In C, an extern with an initialization results in a variable being allocated. That is the declaration will be considered a defining declaration. This is in contrast with the more common use of extern.
The C standard says:
6.9.2 External object definitions
.....
If the declaration of an identifier for an object has file scope and an initializer, the
declaration is an external definition for the identifier.
As for the second part of your question, your declaration int i at file scope has external linkage. If you want to give it internal linkage you need to declare it static int i. The C standard says:
6.2.2 Linkages of identifiers
......
If the declaration of an identifier for an object has file scope and no storage-class specifier, its linkage is external.
Take this file as example,there are many non-extern structures like:
struct list_head source_list;
How can it work when this header file is included by more than one compile units?
There should be error reporting that the same symbol is defined twice,right?
Technically there should, but that usage has been around for years and is impossible to eradicate (it's been tried; every so often some vendor decides to make it an error, and reverts after the first hundred or so bug reports). Pedantically, the .h file should declare it extern and one .c/.cpp file should define it.

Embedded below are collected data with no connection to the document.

-- ==== Sys2Proof/Word.lean ====
section
/-! DEFINITION. The bit-vector types of the unit: bytes of `MEM`, command and response frames, 64-bit registers.
Everything else the spec computes with is a natural number (R12, R13). -/

namespace Sys2Proof

/-- One byte of `MEM` (R40). -/
abbrev Byte := BitVec 8

/-- A 64-bit register or response field: value width `VW`, position width `POSW` (`00_scope.md` section 4, R28, R64). -/
abbrev Word64 := BitVec 64

/-- The command frame `CMD`, 392 bits, bit 0 least significant (R60, R61). -/
abbrev Frame := BitVec 392

/-- The response frame `RSP`, 136 bits (R60, R64). -/
abbrev RspFrame := BitVec 136

end Sys2Proof
end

Briefly, when you don't specify the linkage (static, extern, etc.) of a top level variable, it's declared as "common". At link time, if all references to that variable are the same size (and type, when available) then it is allocated once and all references are made to point to it. If the linker finds different sizes / types / linkages for the same variable, it throws an error.
EDIT: this is clearly confounding people. Here:
jinx:1714 Z$ cat foo.h
int foo;
extern void bar();
jinx:1715 Z$ cat foo.c
#include "foo.h"
int
main(int argc, char **argv)
{
bar();
return 0;
}
jinx:1716 Z$ cat bar.c
#include "foo.h"
void
bar(void)
{
return;
}
jinx:1717 Z$ gcc -Wall foo.c bar.c -o foo
jinx:1718 Z$ ./foo
jinx:1719 Z$ _
Note the complete lack of errors about int foo being multiply defined. This is what I've been trying to say.
The term for this is "tentative definition":
A declaration of an identifier for an
object that has file scope without an
initializer, and without a
storage-class specifier or with the
storage-class specifier static,
constitutes a
tentative definition. If a translation unit contains one or more
tentative definitions for an
identifier, and the translation unit contains no external
definition for that identifier, then
the behavior is exactly as if the translation unit contains a
file scope declaration of that
identifier, with the composite type as of the end of the
translation unit, with an initializer
equal to 0.
So this is well defined in C (but often frowned upon).
This struct list_head source_list; fields are declared inside other structures so they are not symbols.
Declarations of other (top level) structures have distinct names so it's ok too.
edit
Note that all variables it this header are really marked with extern.
There should be an extern indeed. However, there's no explicit definition of that variable, so the compiler marks it as extern for you.
You would get a linker error if you had
struct list_head source_list = { 0 };
...since this does define the symbol once per translation unit (and hence the linker complains).